Luis Petri, autor de uno de los proyectos que busca endurecer las penas para los extranjeros que cometan delitos en el país, reveló al Post que hubo solo 4 expulsiones en 2015 de 1.500 que habían sido solicitadas.

"Hay que echar a patadas a los extranjeros que delinquen". La frase la pronunció este domingo Miguel Angel Pichetto y copó la agenda de los principales medios de Comunicacion

El contexto tuvo mucho que ver con ello: se dio en el marco de los incidentes ocurridos la semana pasada en la periferia del Congreso de la Nación, cuando los diputados intentaban debatir acerca del Presupuesto 2019. Por los desmanes fueron detenidas varias personas, entre las cuales hubo cuatro extranjeros.

Ello disparó las preguntas que surgen cada vez que ocurren hechos de este tenor: ¿Es permisiva la ley migratoria argentina? ¿Hay que endurecerla? ¿Cuánto? ¿Por qué?

Los incidentes en el Congreso retrotrayeron la vieja discusión

Pichetto tiró la primera piedra, pero no se trata de algo nuevo y mucho menos novedoso en él: en noviembre de 2016 disparó una catarata de declaraciones que lo pusieron en medio de una polémica similar.

"Tenemos que dejar de ser tontos. El problema es que siempre funcionamos como ajuste social de Bolivia y ajuste delictivo de Perú", sentenció entonces.

Y añadió: "Perú resolvió su problema de seguridad y transfirió a todo el esquema narcotraficante: las principales villas de la Argentina están tomadas por peruanos. La Argentina incorpora toda esta resaca".

Meses más tarde, Pichetto fue aún más allá al presentar un proyecto de ley que buscaba prohibir el ingreso de extranjeros procesados por algún delito.
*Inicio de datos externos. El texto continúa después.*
-- ==== Sys2Proof/Machine/Exceptions.lean ====
section
/-! DEFINITION. Taking an exception or an asynchronous event, and returning from one: the one shared entry (R155–R163)
and the one shared return (R136, R137, R160). -/

namespace Sys2Proof.Machine

/-- A synchronous exception (R162): cause, INFO, WALK, address, whether stage 2 raised it, the level a gate or BRK names
(R134), and the distance from the instruction's address to the saved pc. -/
structure Exc where
  cause : Nat
  info  : Nat
  walk  : Bool
  addr  : Word
  s2    : Bool
  tgt    : Option Level
  skip  : Nat
  deriving DecidableEq, Repr

/-- A plain exception of a cause. -/
def Exc.of (cause info : Nat) (addr : Word) : Exc :=
  { cause := cause, info := info, walk := false, addr := addr, s2 := false, tgt := none, skip := 0 }

def excIllegal : Exc := Exc.of 0x01 0 0
def excPrivilege : Exc := Exc.of 0x02 0 0

/-- SYS_STATUS of a level: 0x400, 0x800, 0xC00; the exception registers follow it (R80). -/
def statusOf (l : Level) : Nat := 0x400 * l.val

/-- The level at which a synchronous exception is taken (R155): PL2 for a stage-2 fault, otherwise PL1 from PL0 and the
current level from above; PL2 becomes PL3 in the inner world; never below the current level. -/
def Exc.level (e : Exc) (pl : Level) (inner : Bool) : Level :=
  let l : Level := match e.tgt with
    | some l => l
    | none => if e.s2 then 2 else if pl = 0 then 1 else pl
  let l := if l < pl then pl else l
  if l = 2 && inner then 3 else l

/-- Entry to level `l` as one step (R158): the saved pc, syndrome and address, IM and AM saved and set, PPL and PW
recorded, the level and world, and the pc at the vector base plus the offset of R161. -/
def Core.enter (c : Core) (l : Level) (epc syn addr : Word) (vec : Nat) : Core :=
  let st := c.rsys (statusOf l)
  let st' := setFld (setFld (setFld (setFld (setFld st 7 7 (fld st 6 6)) 9 9 (fld st 8 8)) 6 6 1) 8 8 1) 5 4 c.pl.val
  let st'' := if l = 3 then setFld st' 10 10 (b2n c.inner) else st'
  let base := c.rsys (statusOf l + 5)
  let off := vec * 0x200 + (if c.pl = l then 0 else 0x100)
  let c1 := (((c.wsys (statusOf l + 2) epc).wsys (statusOf l + 3) syn).wsys (statusOf l + 4) addr).wsys (statusOf l) st''
  let c2 := { c1 with pl := l, inner := c.inner || l == 3, pc := base + BitVec.ofNat 64 off, resv := none, trOld := none,
                      drain := !c.dq.isEmpty, stale := [], block := none }
  -- the branch history and return stack are cleared at every entry to PL3 (R146)
  if l = 3 then { c2 with hist := [], ras := [] } else c2

/-- The syndrome of R162. -/
def syndrome (cause info : Nat) (w32 imp walk : Bool) : Word :=
  BitVec.ofNat 64 (cause + b2n w32 * 64 + b2n imp * 128 + b2n walk * 256 + info * 65536)

/-- The record of a tagged instruction (R521). The cycle counts and cache flags of words 4 and 5 are timing that this
model does not hold: they are free values. -/
def State.smplRecord (s : State) (k : CoreId) (c : Core) (t : Tagged) (outcome : Nat) : State :=
  let (f4, s) := s.draw
  let (f5, s) := s.draw
  let sk := fld (c.rsys Srn.smplCtl) 63 32
  let w0 := k.val + c.pl.val * 2 ^ 8 + b2n c.inner * 2 ^ 10 + outcome * 2 ^ 11 + sk * 2 ^ 32
  let line : Line := BitVec.ofNat 512 (w0 + t.pc.toNat * 2 ^ 64 + t.va.toNat * 2 ^ 128 + s.tick % 2 ^ 48 * 2 ^ 192
    + f4.toNat * 2 ^ 256 + (fld f5 11 0 + fld f5 31 16 * 2 ^ 16) * 2 ^ 320 + t.enc.toNat * 2 ^ 384)
  let g := (clusterOf k).val
  let buf := s.smplBuf.get [] g
  let c := (s.core k).wsys Srn.smplCtl (setFld ((s.core k).rsys Srn.smplCtl) 63 32 0)
  let s := s.setCore k { c with tagged := none }
  let ctl : Reg := .cluSmplCtl (clusterOf k)
  let n := 2 ^ s.rf ctl 5 1
  let full := s.rb ctl 0 && (s.rf (.cluSmplPos (clusterOf k)) 15 0 + 1) % n == s.rf (.cluSmplHead (clusterOf k)) 15 0
  if 8 ≤ buf.length || full then s.rfInc (.cluSmplPos (clusterOf k)) 63 32 1
  else { s with smplBuf := s.smplBuf.set [] g (buf ++ [line]) }

/-- Sampling runs at the core's level and world, outside run-ahead (R520). -/
def State.sampling (s : State) (k : CoreId) : Bool :=
  let c := s.core k
  let ctl := c.rsys Srn.smplCtl
  bit ctl 0 && bit ctl (1 + c.pl.val) && c.ra.isNone && !(c.inner && !(s.nonInvasive (s.pidOf k) true))

/-- The countdown decreases by one for an instruction that was allocated (R520). -/
def State.smplDown (s : State) (k : CoreId) : State :=
  if s.sampling k then s.setCore k { s.core k with smplCount := (s.core k).smplCount - 1 } else s

/-- Close the record of a tagged instruction at `pc`, if the core holds one; an instruction that retires was allocated. -/
def State.smplClose (s : State) (k : CoreId) (pc : Word) (outcome : Nat) : State :=
  let s := if outcome = 0 then s.smplDown k else s
  match (s.core k).tagged with
  | some t => if t.pc = pc then s.smplRecord k (s.core k) t outcome else s
  | none => s

/-- An entry to a level leaves the outer world: the counters are looked at before it (R69, R158). -/
def State.worldEnds (s : State) (k : CoreId) (l : Level) : State := if l = 3 && !(s.core k).inner then s.pmcSettle k else s

/-- Take a synchronous exception of the instruction at the core's pc (R155, R158). -/
def State.takeExc (s : State) (k : CoreId) (e : Exc) (w32 : Bool) : State :=
  let c := s.core k
  let l := e.level c.pl c.inner
  let s := ((s.smplClose k c.pc 3).resvEnds k).worldEnds k l
  let c := s.core k
  let s := s.setCore k (c.enter l (c.pc + BitVec.ofNat 64 e.skip) (syndrome e.cause e.info w32 false e.walk) e.addr 0)
  s.count k 0x1B 1 c.pl c.inner

/-- The level to which an interrupt of a group is routed (R155). -/
def Core.intLevel (c : Core) (grp : Bool) : Level :=
  if grp then (if c.inner then 1 else 3)
  else if bit (c.rsys Srn.hstatus) 16 && !c.inner then 2 else 1

/-- The level to which an imprecise external abort is routed (R155). -/
def Core.abortLevel (c : Core) : Level := if bit (c.rsys Srn.hstatus) 17 && !c.inner then 2 else 1

/-- An asynchronous event routed to level `l` with mask bit `m` of that level's status may be taken (R156). -/
def Core.takeable (c : Core) (l : Level) (m : Nat) : Bool :=
  decide (c.pl < l) || (c.pl == l && !(bit (c.rsys (statusOf l)) m))

/-- The interrupt group that is taken first: the higher level, and the inner group within a level (R156). -/
def Core.intChoice (c : Core) : Option Bool :=
  let o := !c.pendO.isEmpty && c.takeable (c.intLevel false) 6
  let i := !c.pendI.isEmpty && c.takeable (c.intLevel true) 6
  if i && o then some (decide (c.intLevel false ≤ c.intLevel true)) else if i then some true else if o then some false else none

/-- A pending imprecise abort may be taken. -/
def Core.abortTakeable (c : Core) : Bool := c.abort.isSome && c.takeable c.abortLevel 8

/-- A halt request may be taken in the core's current world (R506). -/
def State.haltTakeable (s : State) (k : CoreId) : Bool :=
  (s.core k).haltReq && s.invasive (s.pidOf k) (s.core k).inner

/-- Some asynchronous event is pending and takeable (R156). -/
def State.asyncPending (s : State) (k : CoreId) : Bool :=
  s.haltTakeable k || (s.core k).abortTakeable || (s.core k).intChoice.isSome

/-- Leave run-ahead: the checkpoint is restored, everything else is discarded, and the core refetches from the blocking
load. A reservation that was lost meanwhile stays lost (R129). -/
def State.raExit (s : State) (k : CoreId) : State :=
  let c := s.core k
  match c.ra with
  | none => s
  | some r => s.setCore k { (c.wsys Srn.fpcsr r.fpcsr) with
      pc := r.pc, d := r.d, a := r.a, sp := r.sp, q := r.q, hist := r.hist, ras := r.ras, vpred := r.vpred,
      resv := if c.resv.isSome then r.resv else none, ra := none }

/-- The data units of a miss that have arrived hold the bytes that are needed (R165). -/
def MissBuf.covers (b : MissBuf) (low high : Bool) : Bool :=
  b.got == 2 || (b.got == 1 && (if b.upper then !low else !high))

/-- A core's miss buffer for a line. -/
def Core.missOf (c : Core) (ln : Nat) : Option MissBuf := c.miss.find? fun b => b.ln == ln && !b.instr

/-- The blocking load still waits for its data units (R149, R153). -/
def Core.blocked (c : Core) (b : Block) : Bool := match c.missOf b.ln with | some m => !(m.covers b.low b.high) | none => false

/-- An event of R153 has come: the blocking load's bytes, RA_EN cleared, or a pending event that is not masked. -/
def State.raOver (s : State) (k : CoreId) (r : RunAhead) : Bool :=
  !((s.core k).blocked r.block) || !(s.rb (.coreExecCtl k) 0) || s.asyncPending k

/-- Halt the core in its precise state (R135, R506). -/
def State.halt (s : State) (k : CoreId) : State :=
  let s := s.pmcSettle k
  let c := s.core k
  let s := s.setCore k { c with halted := true, haltReq := false, stepping := false, wfi := false }
  s.rgSet (.coreDbgCtl k) (setFld (setFld (setFld (s.rg (.coreDbgCtl k)) 8 8 1) 9 9 (b2n c.inner)) 0 0 0)

/-- What an instruction's own effect comes to: it completes, it raises an exception, or it does not proceed yet. -/
inductive Act where
  | done (s : State)
  | exc (e : Exc) (s : State)
  | stay (s : State)

/-- The core executes instructions: it is released, in CS0, neither halted nor waiting, its device stores of R219 are
drained, and the package has not stopped. -/
def State.runs (s : State) (k : CoreId) : Bool :=
  let c := s.core k
  !c.held && !c.halted && !c.wfi && c.cs == 0 && c.wait.isNone && !(c.drain && !c.dq.isEmpty) && !s.fatal

/-- A comparator whose WORLD, enable and address match (R507). -/
def State.bpMatches (s : State) (k : CoreId) (i : Nat) (lo len : Word) : Bool :=
  let ctl := s.rg (.coreBpCtl k (Fin.ofNat 16 i))
  let a := s.rg (.coreBpAddr k (Fin.ofNat 16 i))
  let m := fld ctl 7 3
  let c := s.core k
  bit ctl 0 && bit ctl 8 == c.inner && s.invasive (s.pidOf k) c.inner &&
    decide (lo.toNat / 2 ^ m ≤ a.toNat / 2 ^ m ∧ a.toNat / 2 ^ m ≤ (lo.toNat + len.toNat - 1) / 2 ^ m)

/-- The hardware instruction breakpoint that matches the instruction at the pc (R507, comparators 0–7). -/
def State.bpHit (s : State) (k : CoreId) : Option Nat :=
  if s.regs.isEmpty then none else (List.range 8).find? fun i => s.bpMatches k i (s.core k).pc 1

/-- The data watchpoint that matches an access (R507, comparators 8–15). -/
def State.wpHit (s : State) (k : CoreId) (va : Word) (n : Nat) (read write : Bool) : Option Nat :=
  if s.regs.isEmpty then none else
  (List.range 8).findSome? fun j =>
    let i := j + 8
    let acc := fld (s.rg (.coreBpCtl k (Fin.ofNat 16 i))) 2 1
    if ((read && acc % 2 == 1) || (write && decide (2 ≤ acc))) && s.bpMatches k i va (BitVec.ofNat 64 n) then some i else none

/-- What a breakpoint or watchpoint match comes to: a halt under HALT_ON_BP, otherwise CAUSE 0x10 (R507). -/
def State.bpAct (s : State) (k : CoreId) (i : Nat) (write : Bool) (va : Word) : Act :=
  if s.rb (.coreDbgCtl k) 3 then .stay (s.halt k) else .exc (Exc.of 0x10 (i + b2n write * 16) va) s

/-- The registers an instruction names, for the INV marks of run-ahead (R150, R151). -/
inductive RegName where
  | d (n : Nat)
  | a (n : Nat)
  | q (n : Nat)
  deriving DecidableEq, Repr

def RunAhead.isInv (r : RunAhead) : RegName → Bool
  | .d n => n != 0 && r.invD.contains n
  | .a n => r.invA.contains n
  | .q n => r.invQ.contains n

def RunAhead.mark (r : RunAhead) (inv : Bool) : RegName → RunAhead
  | .d n => { r with invD := if inv then insertNat n r.invD else r.invD.filter (· != n) }
  | .a n => { r with invA := if inv then insertNat n r.invA else r.invA.filter (· != n) }
  | .q n => { r with invQ := if inv then insertNat n r.invQ else r.invQ.filter (· != n) }

/-- How an instruction acts in run-ahead (R151): it computes from sources to destinations, makes
its destinations invalid, has no effect, or stops it. -/
inductive RaMode where
  | comp (srcs dsts : List RegName)
  | inv (dsts : List RegName)
  | nop
  | stop

/-- One pseudo-retired instruction (R150, R152). -/
def RunAhead.tickOne (r : RunAhead) : RunAhead := { r with count := r.count + 1, stop := r.stop || decide (2048 ≤ r.count + 1) }

/-- Run one instruction of core `k`, `len` bytes long: the readiness of the core, hardware breakpoints, the run-ahead
reading, and the effect `body` with its exceptions; an instruction that completes retires (R156–R158, R512). -/
def State.runBody (s : State) (k : CoreId) (len : Nat) (mode : RaMode) (body : State → Act) : State :=
  let c := s.core k
  if !(s.runs k) then s else
  match c.ra with
  | some r =>
    if s.asyncPending k then s.raExit k
    else if r.stop then s else
    match mode with
    | .stop => s.setCore k { c with ra := some { r with stop := true } }
    | .nop => s.setCore k { (c.adv len) with ra := some r.tickOne }
    | .inv dsts => s.setCore k { (c.adv len) with ra := some (dsts.foldl (fun r n => r.mark true n) r.tickOne) }
    | .comp srcs dsts =>
      if srcs.any r.isInv then
        s.setCore k { (c.adv len) with ra := some (dsts.foldl (fun r n => r.mark true n) r.tickOne) }
      else
        match body s with
        | .done s' => s'.setCore k { (s'.core k) with ra := some (dsts.foldl (fun r n => r.mark false n) r.tickOne) }
        | _ => s.setCore k { c with ra := some { r with stop := true } }
  | none =>
    let act := match s.bpHit k with
      | some i => s.bpAct k i false c.pc
      | none => body s
    match act with
    | .stay s' => s'
    | .exc e s' => if s.asyncPending k then s else s'.takeExc k e (len == 4)
    | .done s' =>
      let s' := (s'.count k 0x02 1 c.pl c.inner).smplClose k c.pc 0
      if c.stepping then s'.halt k else s'

/-- Run one instruction, and answer the snoops whose deferral it ended (R220). -/
def State.run (s : State) (k : CoreId) (len : Nat) (mode : RaMode) (body : State → Act) : State :=
  (s.runBody k len mode body).settleSnoops

/-- An encoding that raises illegal-instruction (R77, R85, R89, R91, R93, R95). -/
def State.illegal (s : State) (k : CoreId) (len : Nat) : State := s.run k len .stop fun s => .exc excIllegal s

/-- Run an instruction that only computes on the core's registers. -/
def State.compute (s : State) (k : CoreId) (len : Nat) (srcs dsts : List RegName) (f : Core → Core) : State :=
  s.run k len (.comp srcs dsts) fun s => .done (s.setCore k ((f (s.core k)).adv len))

end Sys2Proof.Machine
end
Para el menos avispado, debe mencionarse que en la actualidad la restricción sólo rige para los que tienen condena.

Pichetto, a la cabeza de la movida contra los que delinquen

Si hoy existiera una norma semejante, podrían hacerse carne los deseos del ministro del Interior, Rogelio Frigerio, de deportar "lo antes posible" a los cuatro extranjeros detenidos por los referidos desmanes en el parlamento argento.

El proyecto busca dar más instrumentos, tanto a la autoridad migratoria como a la Justicia, a efectos de impedir el ingreso de extranjeros con antecedentes penales y, al mismo tiempo, agilizar su expulsión en caso de que cometan delitos graves o flagrantes.

Por su parte, el diputado y referente del interbloque de Cambiemos en materia de seguridad y migraciones, Luis Petri, presentó en su momento un documento similar que buscaba modificar el artículo 64 de la ley 25.871 (ver al pie) y se enfocaba en los "actos administrativos de expulsión firmes y consentidos dictados respecto de extranjeros que se encuentren en situación irregular".

"Es un proyecto que lo presenté en junio de 2017, ahora queremos que se trate pero en el marco de la discusión del Código Penal", dijo el legislador al Post.

Y añadió: "No puede ser que tarden hasta 7 años los procesos de expulsión de extranjeros que han cometido delitos en el país".

Petri es autor de uno de los proyectos en boga

-¿Cuántos expulsados se registran en los últimos años?

-En el año 2015 se decretaron 1.500 expulsiones, pero solo se concretaron cuatro. Y las otras no se ejecutaron, se decretaron pero no se hicieron efectivas., por eso nosotros creemos que hay que establecer, y así se dispuso en el decreto 70, cuestionado judicialmente, que hay que establecer un proceso sumarísimo, para garantizar que una vez que se decreta la expulsión rápidamente se pueda hacer efectiva.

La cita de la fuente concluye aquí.